Feinberg School of Medicine
2006 Investigator-Initiated Research Grant
Two characteristic features of Alzheimer pathology are amyloid plaques and neurofibrillary tangles. Amyloid plaques exist outside of nerve cells and consist primarily of beta-amyloid protein fragments. Neurofibrillary tangles exist within nerve cells and consist of tangles of the protein tau. Amyloid plaques and neurofibrillary tangles were once considered unrelated, but recent studies have shown complex connections between these features.
Vincent Cryns, M.D., and colleagues found that when neurons were exposed to beta-amyloid, a class of proteins called caspases was activated. These caspases then cut the tau proteins into a form that enables them to assemble into neurofibrillary tangles.
Although these findings were intriguing, they left several unanswered questions that the researchers will now address. For example, previous research was conducted using cultured nerve cells, so it is still unknown whether amyloid activation of caspases and the subsequent cutting of tau occurs in the brains of living animals. A second important question is whether this process leads to, or contributes to, the eventual death of nerve cells.

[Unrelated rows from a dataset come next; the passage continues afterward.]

-- ==== Sys2Proof/Tests/Slice0.lean ====
section
/-! SUPPORT. Tests. Every expected value is written out from spec/: the encoding of 30_encoding.md R94 and the vectors of
95_test_vectors.md (named S, V and P as there). Then, for every obligation with hypotheses, a theorem `witness_...` that shows
concrete states meeting them. -/

namespace Sys2Proof.Tests

open Sys2Proof Sys2Proof.Machine

/-! ## Small states -/

/-- HDR_BYTES = 54 as in 95_test_vectors.md, small capacities. -/
def params54 : Params := ⟨54, 4096, 4096, 8192⟩

def blank : State := State.resetOf params54

def cells (bs : List Byte) : Memory := Memory.ofFn bs.length (fun i => bs.getD i 0)

/-- The host has written FILE and FILE_LEN. -/
def withFile (bs : List Byte) (s : State) : State := { s with file := cells bs, fileLen := BitVec.ofNat 64 bs.length }

/-- The host has written BUF and BUF_LEN. -/
def withBuf (bs : List Byte) (s : State) : State := { s with buf := cells bs, bufLen := BitVec.ofNat 64 bs.length }

/-- The host has written MSG and PAYLOAD_LEN. -/
def withMsg (bs : List Byte) (s : State) : State := { s with msg := cells bs, payloadLen := BitVec.ofNat 32 bs.length }

/-- The state after an outcome; a stop keeps `s`. -/
def nextOr (s : State) : Host.Outcome State Fault Refusal → State
  | .next t => t
  | .fault _ => s
  | .refused _ => s

/-- The state after a command. -/
def after (i : Instr) (s : State) : State := nextOr s (exec i s)

/-- The state after a step. -/
def stepped (s : State) : State := nextOr s (step s)

/-- The state after a host action. -/
def acted (a : HostAction) (s : State) : State := nextOr s (act a s)

/-- The outcome is a next state. -/
def isNext : Host.Outcome State Fault Refusal → Bool
  | .next _ => true
  | .fault _ => false
  | .refused _ => false

theorem eq_nextOr {o : Host.Outcome State Fault Refusal} (s : State) (h : isNext o = true) : o = .next (nextOr s o) := by
  cases o with
  | next t => rfl
  | fault r => cases h
  | refused r => cases h

/-- The first `n` bytes of a space. -/
def bytes (s : State) (sp : Space) (n : Nat) : List Byte := (List.range n).filterMap (s.byteAt sp)

/-- `bs` with the bytes from index `a` on replaced by `p`. -/
def patch (a : Nat) (p bs : List Byte) : List Byte := bs.take a ++ p ++ bs.drop (a + p.length)

/-- HDR(3,2) of V1. -/
def hdr32 : List Byte :=
  [0x42, 0x4D, 0x4E, 0x00, 0x00, 0x00, 0x00, 0x00, 0x00, 0x00, 0x36, 0x00, 0x00, 0x00, 0x28, 0x00, 0x00, 0x00,
   0x03, 0x00, 0x00, 0x00, 0x02, 0x00, 0x00, 0x00, 0x01, 0x00, 0x18, 0x00, 0x00, 0x00, 0x00, 0x00, 0x18, 0x00,
   0x00, 0x00, 0x13, 0x0B, 0x00, 0x00, 0x13, 0x0B, 0x00, 0x00, 0x00, 0x00, 0x00, 0x00, 0x00, 0x00, 0x00, 0x00]

/-- RAS24 of V3. -/
def ras24 : List Byte :=
  [0x10, 0x21, 0x32, 0x43, 0x54, 0x65, 0x76, 0x87, 0x98, 0x00, 0x00, 0x00, 0xFF, 0xEE, 0xDD, 0xCC, 0xBB, 0xAA,
   0x99, 0x88, 0x77, 0x00, 0x00, 0x00]

/-- HDR(3,2) with another width and height. -/
def hdrSized (w h : List Byte) : List Byte := patch 22 h (patch 18 w hdr32)

/-- After PARSE of HDR(3,2) ++ RAS24 (V3 row 1's start). -/
def parsed : State := after .parse (withFile (hdr32 ++ ras24) blank)

/-- After PARSE of a header with the given width and height bytes. -/
def parsedSized (w h : List Byte) : State := after .parse (withFile (hdrSized w h) blank)

/-- The host wrote `buf` and issued ENCODE for `payload` (V6's start). -/
def framed (payload buf : List Byte) : State := after .encode (withMsg payload (withBuf buf blank))

/-- V7 row 5's buffer. -/
def carrier : List Byte :=
  [0x03, 0x02, 0x10, 0x20, 0x40, 0x80, 0x00, 0xFE, 0x01, 0x01, 0x01, 0x01, 0x00, 0x00, 0x00, 0x00, 0x00, 0x01,
   0x00, 0x01, 0x00, 0x01, 0x00, 0x01, 0xFF, 0xFE, 0xFF, 0xFE, 0xFF, 0xFE, 0xFF, 0xFE, 0x09, 0x09, 0x09, 0x09]

/-- V6 row 3's buffer. -/
def v63 : List Byte :=
  [0xFF, 0xFF, 0xFF, 0xFF, 0xFF, 0xFF, 0xFF, 0xFF, 0xA5, 0x00, 0x7E, 0x81, 0x10, 0x11, 0xFE, 0x01, 0x33, 0x33,
   0x33, 0x33]

/-- P1's embedded buffer. -/
def embedded24 : List Byte :=
  [0x11, 0x20, 0x32, 0x42, 0x54, 0x64, 0x76, 0x86, 0x98, 0x00, 0x00, 0x01, 0xFE, 0xEE, 0xDD, 0xCC, 0xBB, 0xAA,
   0x99, 0x88, 0x77, 0x00, 0x00, 0x00]

/-- The invariant as a decidable check. -/
abbrev invCheck (s : State) : Prop :=
  s.params.wf ∧ s.file.within s.params.fileCap ∧ s.buf.within s.params.bufCap ∧ s.msg.within 255 ∧
    s.fileLen.toNat ≤ s.params.fileCap ∧ s.bufLen.toNat ≤ s.params.bufCap ∧
    s.hdrRaw.all (fun h => decide (s.headerOk h)) = true ∧
    s.sizes.all (fun z => s.hdrRaw.any (fun h => decide (s.sizesOk h z))) = true ∧
    s.frame.all (fun f => decide (f.covers (1 + (s.frameLenOf f).toNat))) = true ∧
    s.out.all (fun o => decide (o.mem.covers o.len.toNat ∧ s.params.hdrBytes ≤ o.len.toNat ∧
      o.len.toNat ≤ s.params.outCap)) = true

theorem inv_of_check {s : State} (h : invCheck s) : s.Inv := by
  obtain ⟨h1, h2, h3, h4, h5, h6, h7, h8, h9, h10⟩ := h
  refine ⟨h1, h2, h3, h4, h5, h6, ?_, ?_, ?_, ?_⟩
  · intro m hm; rw [hm] at h7; exact of_decide_eq_true h7
  · intro z hz
    rw [hz] at h8
    cases hm : s.hdrRaw with
    | none => rw [hm] at h8; cases h8
    | some m => rw [hm] at h8; exact ⟨m, rfl, of_decide_eq_true h8⟩
  · intro f hf; rw [hf] at h9; exact of_decide_eq_true h9
  · intro o ho; rw [ho] at h10; exact of_decide_eq_true h10

set_option maxRecDepth 30000

/-! ## Well-formedness: each check refuses an ill-formed term -/

theorem test_params_wf : params54.wf ∧ Params.default.wf ∧ Params.wf ⟨38, 38, 38, 76⟩ := by decide
theorem test_params_hdrBytes_too_small : ¬ Params.wf ⟨37, 100, 100, 200⟩ := by decide
theorem test_params_fileCap_too_small : ¬ Params.wf ⟨54, 53, 100, 200⟩ := by decide
theorem test_params_bufCap_too_small : ¬ Params.wf ⟨54, 100, 99, 200⟩ := by decide
theorem test_params_outCap_too_small : ¬ Params.wf ⟨54, 100, 100, 153⟩ := by decide
theorem test_params_outCap_too_large : ¬ Params.wf ⟨54, 100, 100, 18446744073709551616⟩ := by decide
theorem test_every_command_wf : ∀ i ∈ [Instr.parse, .dsize, .load, .store, .encode, .embed, .extract], i.wf = true := by decide
theorem test_action_reserved_register : HostAction.wf params54 (.readReg 0x08) = false ∧
    HostAction.wf params54 (.writeReg 0x1B 0) = false := by decide
theorem test_action_cmd_read : HostAction.wf params54 (.readReg 0x00) = false := by decide
theorem test_action_read_only_register : HostAction.wf params54 (.writeReg 0x01 0) = false ∧
    HostAction.wf params54 (.writeReg 0x1A 0) = false := by decide
theorem test_action_value_too_wide : HostAction.wf params54 (.writeReg 0x00 256) = false ∧
    HostAction.wf params54 (.writeReg 0x04 4294967296) = false := by decide
theorem test_action_length_above_capacity : HostAction.wf params54 (.writeReg 0x02 4097) = false ∧
    HostAction.wf params54 (.writeReg 0x03 4097) = false ∧ HostAction.wf params54 (.writeReg 0x03 4096) = true := by decide
theorem test_action_no_such_index : HostAction.wf params54 (.readMem .msg 255) = false ∧
    HostAction.wf params54 (.writeMem .file 4096 0) = false ∧ HostAction.wf params54 (.readMem .msg 254) = true := by decide
theorem test_action_read_only_memory : HostAction.wf params54 (.writeMem .hdrRaw 0 0) = false ∧
    HostAction.wf params54 (.writeMem .frame 0 0) = false ∧ HostAction.wf params54 (.writeMem .out 0 0) = false := by decide

/-! ## Decoding: words written out bit by bit from 30_encoding.md R94 -/

theorem test_decode_parse : decode 0b00000001 = .ok .parse := by decide
theorem test_decode_dsize : decode 0b00000010 = .ok .dsize := by decide
theorem test_decode_load : decode 0b00000011 = .ok .load := by decide
theorem test_decode_store : decode 0b00000100 = .ok .store := by decide
theorem test_decode_encode : decode 0b00000101 = .ok .encode := by decide
theorem test_decode_embed : decode 0b00000110 = .ok .embed := by decide
theorem test_decode_extract : decode 0b00000111 = .ok .extract := by decide
theorem test_decode_zero : decode 0x00 = .error .zero := by decide
theorem test_decode_reserved : decode 0x08 = .error (.unassigned 0x08) ∧ decode 0xFF = .error (.unassigned 0xFF) ∧
    decode 0x81 = .error (.unassigned 0x81) := by decide
theorem test_decodeTableWord : decodeTableWord 8 6 = some .embed ∧ decodeTableWord 8 0 = none ∧
    decodeTableWord 8 0x101 = some .parse := by decide
theorem test_opcode_rows_do_not_overlap : opcodeMap.Pairwise (fun r q => ∀ b : Byte, ¬ (r.selects b = true ∧ q.selects b = true)) := by
  decide
theorem test_flow_encodings : encodeSeq Flow.showhdr.commands = [0x01] ∧ encodeSeq Flow.dump.commands = [0x01, 0x03] ∧
    encodeSeq Flow.gray.commands = [0x01, 0x03, 0x04] ∧ encodeSeq Flow.hide.commands = [0x01, 0x03, 0x05, 0x06, 0x04] ∧
    encodeSeq Flow.reveal.commands = [0x01, 0x03, 0x07] := by decide
theorem test_assemble : assemble ['P', 'A', 'R', 'S', 'E', ' ', ';', 'x', '\n', 'h', 'o', 's', 't', ':', ' ', 'y', '\n',
    'L', 'O', 'A', 'D', '\n', 'E', 'X', 'T', 'R', 'A', 'C', 'T'] = some [0x01, 0x03, 0x07] := by decide

/-! ## The commands, at most two vectors each -/

/-- V1 row 1. -/
theorem test_parse_fields : parsed.status = 0x0002 ∧
    [Reg.magic, .fileSize, .pixelDataOffset, .widthPx, .heightPx, .bitsPerPixel, .compression, .imageSizeBytes].map
      parsed.regValue = [some 0x4D42, some 78, some 54, some 3, some 2, some 24, some 0, some 24] ∧
    bytes parsed .hdrRaw 54 = hdr32 := by decide
/-- V1 rows 5, 6, 8, 10 and 14. -/
theorem test_parse_faults :
    (after .parse (withFile (patch 0 [0x41] (hdr32.take 53)) blank)).status = 0x1001 ∧
    (after .parse (withFile (patch 0 [0x4D, 0x42] hdr32) blank)).status = 0x1101 ∧
    (after .parse (withFile (patch 28 [0x18, 0x01] hdr32) blank)).status = 0x1201 ∧
    (after .parse (withFile (patch 30 [0x00, 0x00, 0x00, 0x01] hdr32) blank)).status = 0x1301 ∧
    (after .parse (withFile (patch 18 [0xFF, 0xFF, 0xFF, 0xFF] hdr32) blank)).regValue .widthPx = some (-1) := by decide
/-- V2: width 5 and height −3; the first stride that exceeds 32 bits. -/
theorem test_dsize_sizes :
    [Reg.rowStride, .heightAbs, .dataSize].map
      (after .dsize (parsedSized [0x05, 0x00, 0x00, 0x00] [0xFD, 0xFF, 0xFF, 0xFF])).regValue =
      [some 16, some 3, some 48] ∧
    (after .dsize (parsedSized [0x55, 0x55, 0x55, 0x55] [0x01, 0x00, 0x00, 0x00])).regValue .rowStride =
      some 4294967296 := by decide
/-- V2: the largest DATA_SIZE; width −1. -/
theorem test_dsize_extremes :
    (after .dsize (parsedSized [0xFF, 0xFF, 0xFF, 0x7F] [0x00, 0x00, 0x00, 0x80])).regValue .dataSize =
      some 0xC000000000000000 ∧
    (after .dsize (parsedSized [0xFF, 0xFF, 0xFF, 0xFF] [0x01, 0x00, 0x00, 0x00])).status = 0xE203 := by decide
/-- V3 row 1. -/
theorem test_load_raster : (after .load parsed).status = 0x0006 ∧ bytes (after .load parsed) .buf 24 = ras24 ∧
    (after .load parsed).regValue .bufLen = some 24 := by decide
/-- V3 rows 3 and 7. -/
theorem test_load_short_read :
    (after .load (after .parse (withFile (hdr32 ++ ras24.take 23) blank))).status = 0x2003 ∧
    (after .load (after .parse (withFile (patch 10 [0xFF, 0xFF, 0xFF, 0xFF]
      (hdrSized [0x00, 0x00, 0x00, 0x00] [0x00, 0x00, 0x00, 0x00])) blank))).status = 0x0006 := by decide
/-- V4 row 1: OUT equals the input file. -/
theorem test_store_copies : bytes (after .store (after .load parsed)) .out 78 = hdr32 ++ ras24 ∧
    (after .store (after .load parsed)).status = 0x0016 := by decide
/-- V4 row 3. -/
theorem test_store_any_length : (after .store (withBuf [0x01, 0x02, 0x03] parsed)).regValue .outLen = some 57 ∧
    (after .store (withBuf [0x01, 0x02, 0x03] parsed)).status = 0x0012 := by decide
/-- V5 row 3. -/
theorem test_encode_frame : bytes (framed [0x48, 0x69] []) .frame 3 = [0x02, 0x48, 0x69] ∧
    (framed [0x48, 0x69] []).status = 0x0008 := by decide
/-- V5 rows 6 and 7. -/
theorem test_encode_too_large : (after .encode (withBuf [] { blank with payloadLen := 256 })).status = 0x3001 ∧
    (after .encode { blank with payloadLen := 4294967295 }).status = 0x3001 := by decide
/-- V6 row 3. -/
theorem test_embed_row3 :
    bytes (after .embed (framed [0xB2] v63)) .buf 20 =
      [0xFF, 0xFE, 0xFE, 0xFE, 0xFE, 0xFE, 0xFE, 0xFE, 0xA4, 0x01, 0x7E, 0x80, 0x11, 0x11, 0xFE, 0x01, 0x33, 0x33, 0x33, 0x33] ∧
    (after .embed (framed [0xB2] v63)).byteIndex = 16 := by decide
/-- V6 rows 5 and 8. -/
theorem test_embed_overflow_and_residue :
    (after .embed (framed [] (List.replicate 7 0xFF))).status = 0x4009 ∧
    bytes (after .embed (framed [] ((List.replicate 24 (0x00 : Byte)).set 0 1 |>.set 11 1 |>.set 14 1))) .buf 24 =
      ((List.replicate 24 (0x00 : Byte)).set 11 1).set 14 1 := by decide
/-- V7 row 5. -/
theorem test_extract_row5 : bytes (after .extract (withBuf carrier blank)) .frame 2 = [0x01, 0x0F] ∧
    (after .extract (withBuf carrier blank)).byteIndex = 16 := by decide
/-- V7 rows 7, 8 and 13. -/
theorem test_extract_faults : (after .extract (withBuf (carrier.take 15) blank)).status = 0x3201 ∧
    (after .extract (withBuf (carrier.take 7) blank)).status = 0x3101 ∧
    (after .extract (withBuf ras24 blank)).status = 0x3201 := by decide
/-- P6: every command right after reset. -/
theorem test_every_command_after_reset :
    [Instr.parse, .dsize, .load, .store, .encode, .embed, .extract].map (fun i => (after i blank).status) =
      [0x1001, 0xE101, 0xE101, 0xE101, 0x0008, 0xE101, 0x3101] := by decide
/-- P6 from the model's own reset state, each command the first step after it. -/
theorem test_first_step_after_reset :
    [1, 2, 3, 4, 5, 6, 7].map (fun w => (stepped (State.reset.withFetchWord 8 w)).status) =
      [0x1001, 0xE101, 0xE101, 0xE101, 0x0008, 0xE101, 0x3101] := by decide
/-- V8 rows 1, 4 and 7. -/
theorem test_issue_reserved : (acted (.writeReg 0x00 0) blank).status = 0xE001 ∧
    (acted (.issue 0x2A) parsed).status = 0xE003 ∧
    (acted (.issue 0x00) (after .parse (withFile (patch 0 [0x41] hdr32) blank))).status = 0x1101 := by decide
/-- V8 row 9 and 10_state.md R52: reset clears the fault. -/
theorem test_reset_clears : (acted .reset (after .encode { blank with payloadLen := 256 })).status = 0x0000 := by decide
/-! ## Witnesses: states that meet the hypotheses of the obligations -/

These questions will be addressed by using a combination of techniques in cultured cells and animal models. The researchers will cause nerve cells to express tau that is either resistant to the cutting action of caspases or that is already cut at the same location. They will then observe how these changes affect the nerve cells. Findings from this study may shed light on the complex interplay between the pathological features of Alzheimer's disease.